-- Problem description --
How do the records below read from their first line through the line containing "State.fenceIssue_kept, State.newXfer_kept, h]"? Write those lines out exactly.

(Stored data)

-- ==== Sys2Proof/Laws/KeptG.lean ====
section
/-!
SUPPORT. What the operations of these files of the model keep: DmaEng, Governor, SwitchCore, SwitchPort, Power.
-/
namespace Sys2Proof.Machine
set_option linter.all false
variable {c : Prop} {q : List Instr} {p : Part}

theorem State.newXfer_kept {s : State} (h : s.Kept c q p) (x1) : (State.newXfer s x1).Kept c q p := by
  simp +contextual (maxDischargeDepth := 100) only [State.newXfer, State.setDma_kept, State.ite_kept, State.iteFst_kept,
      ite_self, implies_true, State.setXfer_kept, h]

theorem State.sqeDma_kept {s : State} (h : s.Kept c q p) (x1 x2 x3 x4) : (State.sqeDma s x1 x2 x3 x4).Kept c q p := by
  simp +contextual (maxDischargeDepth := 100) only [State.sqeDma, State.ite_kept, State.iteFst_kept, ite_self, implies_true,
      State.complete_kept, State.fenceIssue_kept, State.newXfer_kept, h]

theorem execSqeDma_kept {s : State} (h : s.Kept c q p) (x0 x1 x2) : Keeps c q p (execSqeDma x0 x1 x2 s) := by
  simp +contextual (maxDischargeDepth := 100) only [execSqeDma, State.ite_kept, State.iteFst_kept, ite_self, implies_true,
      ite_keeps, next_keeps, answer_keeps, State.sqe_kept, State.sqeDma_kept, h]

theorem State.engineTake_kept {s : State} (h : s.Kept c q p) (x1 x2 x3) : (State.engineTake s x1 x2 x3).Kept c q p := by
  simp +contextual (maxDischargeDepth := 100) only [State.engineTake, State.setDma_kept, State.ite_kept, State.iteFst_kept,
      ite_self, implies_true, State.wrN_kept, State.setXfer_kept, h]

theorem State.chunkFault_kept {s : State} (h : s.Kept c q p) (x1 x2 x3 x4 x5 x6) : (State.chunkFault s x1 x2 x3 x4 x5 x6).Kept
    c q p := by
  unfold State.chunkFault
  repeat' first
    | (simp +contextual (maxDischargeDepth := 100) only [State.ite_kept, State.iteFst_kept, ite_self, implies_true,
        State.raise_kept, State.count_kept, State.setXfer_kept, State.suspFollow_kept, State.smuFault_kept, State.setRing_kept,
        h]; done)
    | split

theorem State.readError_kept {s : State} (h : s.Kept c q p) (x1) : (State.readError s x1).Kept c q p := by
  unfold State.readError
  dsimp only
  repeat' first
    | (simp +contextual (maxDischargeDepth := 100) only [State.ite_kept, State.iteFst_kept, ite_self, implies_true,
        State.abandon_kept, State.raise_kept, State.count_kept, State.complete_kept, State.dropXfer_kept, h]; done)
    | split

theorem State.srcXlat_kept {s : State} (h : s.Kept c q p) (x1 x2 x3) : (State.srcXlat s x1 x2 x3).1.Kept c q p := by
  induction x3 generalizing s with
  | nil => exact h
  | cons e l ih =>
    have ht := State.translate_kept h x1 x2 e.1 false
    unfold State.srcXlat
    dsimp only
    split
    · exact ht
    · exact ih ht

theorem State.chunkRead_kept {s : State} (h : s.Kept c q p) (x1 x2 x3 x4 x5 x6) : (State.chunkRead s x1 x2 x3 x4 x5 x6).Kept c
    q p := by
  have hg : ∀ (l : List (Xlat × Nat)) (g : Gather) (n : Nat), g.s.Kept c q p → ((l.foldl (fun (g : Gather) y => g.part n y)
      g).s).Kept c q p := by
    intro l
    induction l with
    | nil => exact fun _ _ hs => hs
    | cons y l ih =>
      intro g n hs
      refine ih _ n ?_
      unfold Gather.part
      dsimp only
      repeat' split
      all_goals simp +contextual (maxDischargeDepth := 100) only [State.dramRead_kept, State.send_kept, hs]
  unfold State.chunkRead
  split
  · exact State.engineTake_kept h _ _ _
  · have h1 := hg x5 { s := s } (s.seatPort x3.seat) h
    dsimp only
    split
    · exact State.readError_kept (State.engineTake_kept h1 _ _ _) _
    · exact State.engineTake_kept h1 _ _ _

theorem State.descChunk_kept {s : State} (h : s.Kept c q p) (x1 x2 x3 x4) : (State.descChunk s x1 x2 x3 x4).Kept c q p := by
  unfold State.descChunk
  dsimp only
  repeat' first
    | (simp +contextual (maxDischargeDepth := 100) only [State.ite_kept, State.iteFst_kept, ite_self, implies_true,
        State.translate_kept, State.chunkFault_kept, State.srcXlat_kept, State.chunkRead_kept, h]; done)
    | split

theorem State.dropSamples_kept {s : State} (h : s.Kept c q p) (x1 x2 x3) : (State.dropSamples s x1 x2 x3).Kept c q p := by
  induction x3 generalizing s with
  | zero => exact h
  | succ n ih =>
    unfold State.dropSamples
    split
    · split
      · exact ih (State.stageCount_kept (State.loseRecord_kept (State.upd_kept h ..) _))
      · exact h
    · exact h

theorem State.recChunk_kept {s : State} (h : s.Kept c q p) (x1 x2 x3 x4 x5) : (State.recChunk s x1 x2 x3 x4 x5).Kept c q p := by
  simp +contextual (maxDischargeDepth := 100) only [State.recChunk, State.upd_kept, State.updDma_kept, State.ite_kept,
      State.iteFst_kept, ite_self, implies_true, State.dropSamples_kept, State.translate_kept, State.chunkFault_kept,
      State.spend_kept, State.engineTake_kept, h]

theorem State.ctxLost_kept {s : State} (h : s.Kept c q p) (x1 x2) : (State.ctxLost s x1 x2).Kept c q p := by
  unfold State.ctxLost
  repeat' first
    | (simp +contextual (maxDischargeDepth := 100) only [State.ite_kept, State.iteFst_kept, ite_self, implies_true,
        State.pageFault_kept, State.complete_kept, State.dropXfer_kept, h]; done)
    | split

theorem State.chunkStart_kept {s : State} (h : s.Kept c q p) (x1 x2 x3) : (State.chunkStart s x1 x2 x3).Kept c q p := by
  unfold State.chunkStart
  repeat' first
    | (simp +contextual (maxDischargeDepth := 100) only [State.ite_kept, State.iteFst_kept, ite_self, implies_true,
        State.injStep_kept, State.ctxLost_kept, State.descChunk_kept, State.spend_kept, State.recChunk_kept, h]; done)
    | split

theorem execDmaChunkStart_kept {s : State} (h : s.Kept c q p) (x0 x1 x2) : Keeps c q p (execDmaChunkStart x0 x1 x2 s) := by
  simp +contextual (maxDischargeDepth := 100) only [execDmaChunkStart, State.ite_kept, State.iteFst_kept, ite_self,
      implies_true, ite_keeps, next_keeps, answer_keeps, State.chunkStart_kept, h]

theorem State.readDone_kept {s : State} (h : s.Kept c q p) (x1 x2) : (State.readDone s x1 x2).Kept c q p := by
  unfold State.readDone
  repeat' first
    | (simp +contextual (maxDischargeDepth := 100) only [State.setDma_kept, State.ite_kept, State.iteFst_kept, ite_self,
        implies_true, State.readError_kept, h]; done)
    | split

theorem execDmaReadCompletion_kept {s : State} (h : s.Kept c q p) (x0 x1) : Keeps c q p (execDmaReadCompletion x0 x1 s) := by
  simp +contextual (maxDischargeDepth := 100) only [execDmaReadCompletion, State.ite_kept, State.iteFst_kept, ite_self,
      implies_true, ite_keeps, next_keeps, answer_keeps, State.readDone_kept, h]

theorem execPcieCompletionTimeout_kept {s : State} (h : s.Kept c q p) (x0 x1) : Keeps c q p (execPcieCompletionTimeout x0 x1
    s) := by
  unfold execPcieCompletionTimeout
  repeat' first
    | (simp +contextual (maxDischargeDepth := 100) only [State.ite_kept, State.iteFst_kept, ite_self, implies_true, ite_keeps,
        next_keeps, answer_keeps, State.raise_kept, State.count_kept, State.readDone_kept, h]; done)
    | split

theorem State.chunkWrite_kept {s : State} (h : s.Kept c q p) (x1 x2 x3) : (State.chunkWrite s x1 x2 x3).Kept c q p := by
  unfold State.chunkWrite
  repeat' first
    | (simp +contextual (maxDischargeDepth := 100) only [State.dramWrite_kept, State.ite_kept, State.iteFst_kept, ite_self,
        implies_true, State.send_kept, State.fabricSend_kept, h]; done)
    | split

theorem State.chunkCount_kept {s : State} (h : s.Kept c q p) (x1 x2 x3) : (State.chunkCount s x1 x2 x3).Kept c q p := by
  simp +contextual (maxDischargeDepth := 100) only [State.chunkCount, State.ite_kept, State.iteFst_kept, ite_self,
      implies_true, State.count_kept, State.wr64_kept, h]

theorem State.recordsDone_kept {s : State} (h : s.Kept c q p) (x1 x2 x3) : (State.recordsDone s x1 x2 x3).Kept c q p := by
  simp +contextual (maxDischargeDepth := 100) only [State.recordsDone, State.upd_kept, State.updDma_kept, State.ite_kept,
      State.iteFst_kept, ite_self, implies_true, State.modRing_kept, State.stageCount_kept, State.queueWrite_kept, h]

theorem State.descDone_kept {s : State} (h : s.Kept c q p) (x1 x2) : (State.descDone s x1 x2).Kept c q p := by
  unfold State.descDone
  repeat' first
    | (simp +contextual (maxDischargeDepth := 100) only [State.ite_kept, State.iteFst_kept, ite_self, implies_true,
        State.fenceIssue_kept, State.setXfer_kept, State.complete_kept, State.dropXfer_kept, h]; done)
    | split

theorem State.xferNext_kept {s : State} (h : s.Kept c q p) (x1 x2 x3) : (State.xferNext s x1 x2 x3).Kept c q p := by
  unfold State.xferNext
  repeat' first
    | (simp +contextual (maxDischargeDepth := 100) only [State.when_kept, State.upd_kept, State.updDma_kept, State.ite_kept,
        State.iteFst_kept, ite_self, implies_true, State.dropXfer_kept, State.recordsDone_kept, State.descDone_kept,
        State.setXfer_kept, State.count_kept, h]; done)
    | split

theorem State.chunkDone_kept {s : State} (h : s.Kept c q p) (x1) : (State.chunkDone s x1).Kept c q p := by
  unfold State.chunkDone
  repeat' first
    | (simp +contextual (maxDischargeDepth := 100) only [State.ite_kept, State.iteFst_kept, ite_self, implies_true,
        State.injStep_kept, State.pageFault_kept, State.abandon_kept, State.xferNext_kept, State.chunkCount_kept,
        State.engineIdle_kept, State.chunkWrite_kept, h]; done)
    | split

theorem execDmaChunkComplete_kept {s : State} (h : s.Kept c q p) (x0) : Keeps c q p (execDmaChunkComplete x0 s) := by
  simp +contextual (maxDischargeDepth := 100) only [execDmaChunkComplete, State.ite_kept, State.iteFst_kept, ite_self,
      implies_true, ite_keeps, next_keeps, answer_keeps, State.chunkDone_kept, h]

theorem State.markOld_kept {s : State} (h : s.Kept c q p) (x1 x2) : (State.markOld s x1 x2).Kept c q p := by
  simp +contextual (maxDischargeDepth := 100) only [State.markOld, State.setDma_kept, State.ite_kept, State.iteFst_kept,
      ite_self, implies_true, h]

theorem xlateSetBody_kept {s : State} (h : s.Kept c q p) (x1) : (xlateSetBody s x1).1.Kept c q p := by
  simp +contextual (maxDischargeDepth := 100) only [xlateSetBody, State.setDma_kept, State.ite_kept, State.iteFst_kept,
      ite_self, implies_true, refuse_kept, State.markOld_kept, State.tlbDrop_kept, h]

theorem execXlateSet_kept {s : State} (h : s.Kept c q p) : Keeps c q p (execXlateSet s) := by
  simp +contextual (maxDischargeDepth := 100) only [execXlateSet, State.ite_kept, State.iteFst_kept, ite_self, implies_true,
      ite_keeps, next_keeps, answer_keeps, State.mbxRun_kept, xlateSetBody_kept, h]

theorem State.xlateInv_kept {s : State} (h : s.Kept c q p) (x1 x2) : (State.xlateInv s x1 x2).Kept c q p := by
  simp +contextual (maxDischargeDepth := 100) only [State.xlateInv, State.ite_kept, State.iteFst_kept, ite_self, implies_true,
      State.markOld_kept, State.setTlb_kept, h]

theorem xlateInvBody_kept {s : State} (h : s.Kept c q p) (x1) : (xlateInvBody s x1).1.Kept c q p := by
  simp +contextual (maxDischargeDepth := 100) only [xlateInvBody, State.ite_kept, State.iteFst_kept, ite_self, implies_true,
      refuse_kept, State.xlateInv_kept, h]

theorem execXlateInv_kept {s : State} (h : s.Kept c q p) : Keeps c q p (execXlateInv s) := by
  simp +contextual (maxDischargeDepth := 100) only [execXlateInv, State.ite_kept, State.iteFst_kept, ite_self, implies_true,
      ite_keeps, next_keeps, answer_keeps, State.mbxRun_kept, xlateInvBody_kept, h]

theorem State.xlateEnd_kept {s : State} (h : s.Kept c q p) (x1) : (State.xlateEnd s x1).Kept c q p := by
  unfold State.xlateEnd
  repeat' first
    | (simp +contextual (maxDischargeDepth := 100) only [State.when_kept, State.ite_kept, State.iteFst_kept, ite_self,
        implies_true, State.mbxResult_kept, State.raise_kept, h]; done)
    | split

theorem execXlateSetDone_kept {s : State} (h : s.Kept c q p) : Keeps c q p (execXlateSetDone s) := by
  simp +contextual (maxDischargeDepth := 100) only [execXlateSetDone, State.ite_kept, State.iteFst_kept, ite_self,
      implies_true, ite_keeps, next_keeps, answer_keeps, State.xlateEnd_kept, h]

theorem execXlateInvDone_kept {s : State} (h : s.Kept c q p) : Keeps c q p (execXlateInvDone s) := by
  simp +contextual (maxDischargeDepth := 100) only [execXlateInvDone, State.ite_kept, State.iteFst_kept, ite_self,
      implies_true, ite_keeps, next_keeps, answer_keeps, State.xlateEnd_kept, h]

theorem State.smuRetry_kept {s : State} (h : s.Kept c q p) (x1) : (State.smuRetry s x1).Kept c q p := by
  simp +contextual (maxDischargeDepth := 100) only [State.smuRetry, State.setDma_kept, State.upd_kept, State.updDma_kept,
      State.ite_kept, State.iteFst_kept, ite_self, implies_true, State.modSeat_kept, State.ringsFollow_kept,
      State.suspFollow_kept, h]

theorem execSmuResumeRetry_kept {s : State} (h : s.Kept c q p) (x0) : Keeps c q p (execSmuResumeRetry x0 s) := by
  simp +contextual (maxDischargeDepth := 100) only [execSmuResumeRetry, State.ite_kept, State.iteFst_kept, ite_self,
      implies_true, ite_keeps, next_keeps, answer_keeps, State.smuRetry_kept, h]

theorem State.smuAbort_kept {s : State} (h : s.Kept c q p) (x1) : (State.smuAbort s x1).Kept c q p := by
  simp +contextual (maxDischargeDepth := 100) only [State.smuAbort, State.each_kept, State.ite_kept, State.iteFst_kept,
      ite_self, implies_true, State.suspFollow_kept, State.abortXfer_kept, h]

-- Finished task --
-- ==== Sys2Proof/Laws/KeptG.lean ====
section
/-!
SUPPORT. What the operations of these files of the model keep: DmaEng, Governor, SwitchCore, SwitchPort, Power.
-/
namespace Sys2Proof.Machine
set_option linter.all false
variable {c : Prop} {q : List Instr} {p : Part}

theorem State.newXfer_kept {s : State} (h : s.Kept c q p) (x1) : (State.newXfer s x1).Kept c q p := by
  simp +contextual (maxDischargeDepth := 100) only [State.newXfer, State.setDma_kept, State.ite_kept, State.iteFst_kept,
      ite_self, implies_true, State.setXfer_kept, h]

theorem State.sqeDma_kept {s : State} (h : s.Kept c q p) (x1 x2 x3 x4) : (State.sqeDma s x1 x2 x3 x4).Kept c q p := by
  simp +contextual (maxDischargeDepth := 100) only [State.sqeDma, State.ite_kept, State.iteFst_kept, ite_self, implies_true,
      State.complete_kept, State.fenceIssue_kept, State.newXfer_kept, h]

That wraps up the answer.